2 thoughts on “More Aubrey fakery”

  1. Interesting piece. I’m going to be shamefully honest and admit that about a quarter of the drawings in the Nichols book would have fooled me into fully crediting them as authentic. When you know they are fakes, a few just jump out as somehow “off”, but there is still that troubling (for me) percentage that take me in completely.

    But what a gorgeous cover on that book! Worth owning for that, I think, and I very nearly bought one online a year or so ago; I did NOT know the history of fraud behind it, and the seller certainly did not mention it.

  2. I’ve found that the more familiar you get with Beardsley’s drawings, the more you see all the points that the fakers get wrong.

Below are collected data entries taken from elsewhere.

/-- FENCE_IN_TIMEOUT (R153, R163): the wait of a record under `tmo` expires; the record completes with TIMEOUT at the head of
its queue, and the expiry of any other is kept until it reaches the head. -/
def doFenceInTimeout (id q : Nat) (s : State) : State :=
  match s.ctx? id with
  | none => s
  | some c => match c.queue? q with
    | none => s
    | some x =>
      let due (r : Rec) : Bool := r.phase == .waiting && r.tmo && r.fenceIn != 0 && !r.expired
        && decide (r.taken + r.timeout * 1024 ≤ s.hub.timer)
        && (match s.fenceFor c r.fenceIn with
            | .ok f => decide (f.value < r.inVal)
            | .error _ => false)
      if !s.alive then s
      else
        let s1 := (x.recs.filter due).foldl (fun s r => match r.waitTag with
          | some t => { s with ledger := s.ledger.expire t s.hub.timer }
          | none => s) s
        let s2 := s1.modQueue id q (fun y => { y with recs := y.recs.map (fun r =>
          if due r then { r with expired := true, waitTag := none } else r) })
        match x.front with
        | none => s2
        | some r =>
          if (due r || r.expired) && c.mayLapse x r then
            s2.modRec id q r.seq r.iter (fun y => { y with phase := .ended .timeout 0 0 true })
          else s2

/-- FENCE_IN_TIMEOUT. -/
def execFenceInTimeout (id q : Nat) (s : State) : Host.Outcome State Fault Refusal :=
  .next (doFenceInTimeout id q s)

/-! ### Completion -/

/-- `done` passes every record below which all are delivered (R143). -/
def advanceDone : Nat → Nat → List Nat → Nat
  | 0, d, _ => d
  | n + 1, d, l => if l.contains d then advanceDone n (d + 1) l else d

/-- The unit field of a completion record (Table 05-8). -/
def unitField (conf : Bool) (core : Option Nat) : Nat := match core with
  | some n => if conf then 0xFFFF else (n % 16) + (n / 16) * 16
  | none => 0xFFFF

/-- A completion record (Table 05-8). -/
def State.completionRecord (s : State) (q : Nat) (r : Rec) (st : Status) (res0 res1 done : Nat) : Bytes :=
  toLe 8 r.seq ++ toLe 2 q ++ toLe 2 st.code ++ toLe 2 (r.hdr 15 0) ++ toLe 2 (unitField s.conf r.core)
    ++ toLe 8 res0 ++ toLe 8 res1 ++ toLe 8 s.hub.timer ++ toLe 4 s.otp.bootEpoch ++ toLe 4 r.iter ++ toLe 8 done ++ toLe 8 0

/-- Does a dispatched and not completed command of the context hold one of the pages? (R159) -/
def State.pagesHeld (s : State) (c : Ctx) (vp n : Nat) : Bool :=
  c.queues.any (fun x => x.recs.any (fun r =>
    r.dispatched && (s.reach c x r).any (fun a =>
      a.2 != 0 && decide (a.1 < (vp + n) * pageSize) && decide (vp * pageSize < a.1 + a.2))))

/-- Free the frames of a page that leaves a context for good (R199, R213). A shared page leaves its object alone. -/
def State.releasePage (s : State) (id : Nat) (p : Page) : State :=
  if p.share.isSome then s
  else
    let s1 := match p.tier with
      | some t => s.dropTier t
      | none => s
    let s2 := match p.hbm with
      | some h =>
        -- the frame of a snapshot page is freed once it has been copied (R485)
        if p.snap then (s1.modMem (fun m => m.takeHbm h (.snapshot id))).modCtx id (fun d =>
          { d with ckpt := { d.ckpt with torn := d.ckpt.torn || s.pageBad p } })
        else s1.freeFrame h
      | none => s1
    match p.lease with
    | some l => s2.modCells (fun cs => clearCells cs (physAt l 0) pageSize)
    | none => s2

/-- An object that nothing maps any more: its frames are freed and its handle is freed (R199, R346). -/
def State.reapShare (s : State) (i : Nat) : State :=
  match s.share? i with
  | none => s
  | some x =>
    if !x.maps.isEmpty then s
    else
      let fs := x.pages.flatMap (fun p => p.first :: p.mirror.toList)
      let s1 := (x.pages.flatMap (fun p => p.tier.toList)).foldl (fun s t => s.dropTier t) s
      let s2 := { s1 with shares := s1.shares.filter (fun y => y.index != i),
                          sharesFreed := s1.sharesFreed ++ [(x.index, x.gen, s.hub.timer)] }
      fs.foldl (fun s f => s.freeFrame f) s2

/-- Remove a range of pages from a context (R199). -/
def State.unmapPages (s : State) (id vp n : Nat) : State :=
  match s.ctx? id with
  | none => s
  | some c =>
    let inR (p : Page) : Bool := decide (vp ≤ p.va) && decide (p.va < vp + n)
    let gone := c.pages.filter inR
    let s1 := s.cancelMoves (fun mv => mv.ctx == id && decide (vp ≤ mv.va) && decide (mv.va < vp + n))
    let inUnit (u : List Nat) : Bool := u.any (fun v => decide (vp ≤ v) && decide (v < vp + n))
    let s2 := s1.modCtx id (fun d =>
      { d with pages := d.pages.filter (fun p => !inR p), units := d.units.filter (fun u => !inUnit u) })
    let s3 := gone.foldl (fun s p => s.releasePage id p) s2
    let ids := gone.flatMap (fun p => (p.share.map (fun x => x.1)).toList)
    let s4 := ids.eraseDups.foldl (fun s i =>
      let left : List Page := match s.ctx? id with
        | some d => d.pages.filter (fun (p : Page) => match p.share with
            | some x => x.1 == i
            | none => false)
        | none => []
      let stays (x : Share) (v : Nat) : Bool := left.any (fun p => decide (v ≤ p.va) && decide (p.va < v + x.pages.length))
      ((s.modShare i (fun x =>
        { x with maps := x.maps.filter (fun y => y.1 != id || stays x y.2),
                 own := if x.ctx = id then x.own.filter (fun v => stays x v) else x.own })).reapShare i)) s3
    s4.settleKeys id

/-- Let every UNMAP that waits take effect once no dispatched command holds its pages (R159). -/
def State.settleUnmaps (s : State) (id : Nat) : State :=
  (s.waits.filter (fun w => w.ctx == id)).foldl (fun s w => match w.what with
    | .unmap va n =>
      (match s.ctx? id with
       | some c => if s.pagesHeld c va n then s else (s.unmapPages id va n).finish w (.of .ok)
       | none => s)
    | _ => s) s

/-- Stop a queue at its first failing completion (R148). -/
def State.stopQueue (s : State) (c : Ctx) (q : Nat) (st : Status) : State :=
  let waiting := match (s.ctx? c.id).bind (fun d => d.queue? q) with
    | some y => y.recs.filter (fun r => r.phase == .waiting)
    | none => []
  let s1 := (s.dropWaitTags waiting).modQueue c.id q (fun y =>
    { y with stopped := some st, rep := none,
             recs := y.recs.map (fun r =>
               if r.phase = .waiting then { r with phase := .ended .queueStopped 0 0 true, waitTag := none }
               else if r.op = some .repeatOp && r.phase = .running then { r with phase := .ended .queueStopped 0 0 true }
               else r) })
  let d := 9 + q * 65536
  s1.file { cls := .notice, status := st, ctx := c.id, ctxGen := c.gen, queue := q, detail := d, detailCtx := d }

/-- Write a completion record into the event ring (R156, R352); a reserved entry is used up. -/
def Ctx.deliver (c : Ctx) (reserved : Bool) (due : Bool) (st : Status) (body : Bytes) : Ctx :=
  match c.ring with
  | none => c
  | some g =>
    let g1 := if reserved then { g with reserved := g.reserved - 1 } else g
    if due then { c with ring := some (g1.push { rseq := 0, event := .completion, status := st, body := body }) }
    else { c with ring := some g1 }

/-- COMMAND_COMPLETE (R152, R154, R156, R136, R148, R149, R159): the operation has ended; with a final status of OK its slot advances;
then its fence is signalled, its record is written, and only then *done* advances. -/
def doCommandComplete (id q seq iter : Nat) (s : State) : State :=
  match s.ctx? id with
  | none => s
  | some c => match c.queue? q, c.ring with
    | some x, some ring => match x.rec? seq iter with
      | some r => match r.phase with
        | .ended st res0 res1 signals =>
          if !s.alive || c.res.state == .resetting || (iter != 0 && (st != .ok || r.notify) && ring.free == 0) then s
          else
            let signals := r.fenceOut != 0 && (st == .ok || (r.sigAlways && signals))
            let st1 := (if signals then (s.signal id r.fenceOut r.outVal).2 else none).getD st
            let s1 := if r.adv && st1 == .ok then s.advanceSlot id r.advSlot else s
            let sig := if signals then s1.signal id r.fenceOut r.outVal else (s1, none)
            let due := st1 != .ok || r.notify
            let delivered := if iter = 0 then seq :: x.delivered else x.delivered
            let done := advanceDone (delivered.length + 1) x.done delivered
            let body := sig.1.completionRecord q r st1 res0 res1 done
            let s2 := (sig.1.modCtx id (fun d =>
              { d.deliver r.reserved due st1 body with
                res := { d.res with lastWork := s.hub.timer },
                backfill := d.backfill.map (fun b => if b.queue = q then { b with held := b.held - r.heldBytes } else b) })).writeRing id
                  (sig.1.ringNext id)
            let s3 := s2.modQueue id q (fun y =>
              { y with recs := y.recs.filter (fun z => !(z.seq == seq && z.iter == iter)),
                       done := done, delivered := delivered.filter (fun z => decide (done ≤ z)) })
            let s4 := match r.tag with
              | some t => s3.freeTag t
              | none => s3
            let s5 := match r.core with
              | some n => s4.modCore n (fun k => { k with load := k.load - r.beats })
              | none => s4
            let s6 := s5.returnLeave id q seq iter
            let s7 := if st1 != .ok && x.stopOnError && x.stopped.isNone && !x.destroying then s6.stopQueue c q st1 else s6
            ((((s7.settleUnmaps id).settleHome id q).settleQueue id q).reapFences).dueProbes
        | .waiting | .running => s
      | none => s
    | _, _ => s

His style is superficially easy to copy but for authenticity you need considerable skill yourself; I speak from experience here. Aubrey leaves you little room to get things absolutely right. He used very fine dip pens with steel nibs, pens which require mastery to handle with his authority. One thing you see in the fakes is that the lines are often shaky or they look too thick. The compositions are also bad in a way that Beardsley’s never were, like the shrunked trees on the Virago paperback.

    That Whistler drawing is actually a good piece, although Beardsley knew Whistler personally, so he would also have known that Whistler was a rather short fellow which lets the fakery down on that score. I think the Nichols book would still be worth buying today. It’s a curious adjunct to Beardsley’s brief career.